/-- The state of a way as a lookup sees it: nothing for a held or damaged way. -/
def viewWay (s : State) (set way : Nat) : Option WayRead :=
  if wayHeld s set way || wayDamaged s set way then none
  else some (readWay (entryKey set way) (entryAt s (entryKey set way)))

/-- The stable way that records a line. -/
def lookup (s : State) (line : Line) : Option (Nat × DState) :=
  (List.range 16).findSome? fun w =>
    match viewWay s (setOf line) w with
    | some (.stable tag st) => if tag == tagOfLine line then some (w, st) else none
    | _ => none

/-- The directory state of a line that no flow holds. -/
def dirState (s : State) (line : Line) : DState :=
  match lookup s line with | some (_, st) => st | none => .untracked

/-- Is the line of a set in recovery now (R366, R367)? -/
def inRecovery (s : State) (set : Nat) : Bool :=
  match s.recov with | some r => r.set == set | none => false

/-- Agents of the domain whose port may hold lines: local ports in ACTIVE, RETRAIN or PROTO_ERR, and the partner's
agents while it is joined (R365, R366). -/
def liveAgents (s : State) : List Nat :=
  ((List.range 16).filter (portUp s)).map (agentOf s) ++
    (if hasPartner s then (List.range 16).map (fun p => p + 16 * (1 - hubNo s)) else [])

/-- The agents that a recovery with a damaged body flushes: every live agent, and those already dead, which count as flushed agents
declared dead during it (R366, R382). -/
def flushAgents (s : State) : List Nat :=
  (List.range 32).filter fun a => (liveAgents s).contains a || (getF s R.GLOBAL_DEAD_IDS).testBit a

/-- A fresh request of an engine. -/
def engineReq (s : State) (q : Nat) (op : ReqOp) (line word be : Nat) (data : LineData) : Req :=
  { id := s.nextId, src := .eng q, op := op, tag := 0, tenant := 0, agent := 32, aa := 0, line := line, word := word,
    flag := false, be := be, data := data, arrived := s.now, granted := s.now, stampTick := tickNum s, stampOff := s.tick.offset,
    rounds := 0, starved := false, fwd := false, gone := false, void := false }

/-- A flow record at its start. -/
def newFlow (r : Req) (busy : Busy) (phase : Phase) (way : Option Nat) (orig before : DState) : Flow :=
  { req := r, line := r.line, busy := busy, phase := phase, way := way, orig := orig, before := before, pend := [],
    wbp := [], kept := [], got := none, relayed := false, hit := false, conv := false, tentative := none,
    answered := false }

/-- Count a new recovery and note it (R366); only one set at a time. Agents already dead count as flushed and dead
(R382). -/
def startRecovery (r : Recovery) : M Unit := do
  let s ← get
  match s.recov with
  | some _ => modify fun s => { s with recovWait := s.recovWait ++ [r] }
  | none =>
    modify fun s => { s with recov := some r }
    wrF R.DIR_RECOVERY_BUSY 1
    wrF R.DIR_RECOVERY_SET r.set
    raise pgDir 3

/-- The repair flow of a damaged body (R365): the line counts as held by it from this read; on a Busy line it joins
the chain, or while that is full it waits in arbitration (07 R301). A flow that waits for a way of the line is not Busy yet: it goes
into the chain behind the repair flow. `word` of the request is the way. -/
def startRepair (set way tag : Nat) : M Unit := do
  let s ← get
  let line := lineOfEntry set tag
  let r := engineReq s 21 .repair line way 0 []
  let queued := flowOf s line |>.filter fun f => f.phase == .alloc
  let busy := (lineBusy s line && queued.isNone) || (queued.isNone && s.chain.any (fun x => x.line == line))
  modify fun s => { s with nextId := s.nextId + 1 }
  if busy && decide (1024 ≤ s.chain.length) then modify fun s => { s with arb := { s.arb with waiting := s.arb.waiting ++ [r] } }
  else
    engineTurn qWeevil
    if busy then modify fun s => { s with chain := s.chain ++ [r] }
    else
      modify fun s => { s with
        flows := s.flows.filter (fun f => f.line != line) ++ [newFlow r .own .search (some way) .untracked .untracked],
        chain := (match queued with | some f => [f.req] | none => []) ++ s.chain }
    maxF R.GLOBAL_CHAIN_MAX (← get).chain.length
######
--- Aim of the task ---
Using only the listing above, restate exactly the lines from the line containing "into the chain" through the line containing "let queued := flowOf", both included.

--- Exercise solution ---
into the chain behind the repair flow. `word` of the request is the way. -/
def startRepair (set way tag : Nat) : M Unit := do
  let s ← get
  let line := lineOfEntry set tag
  let r := engineReq s 21 .repair line way 0 []
  let queued := flowOf s line |>.filter fun f => f.phase == .alloc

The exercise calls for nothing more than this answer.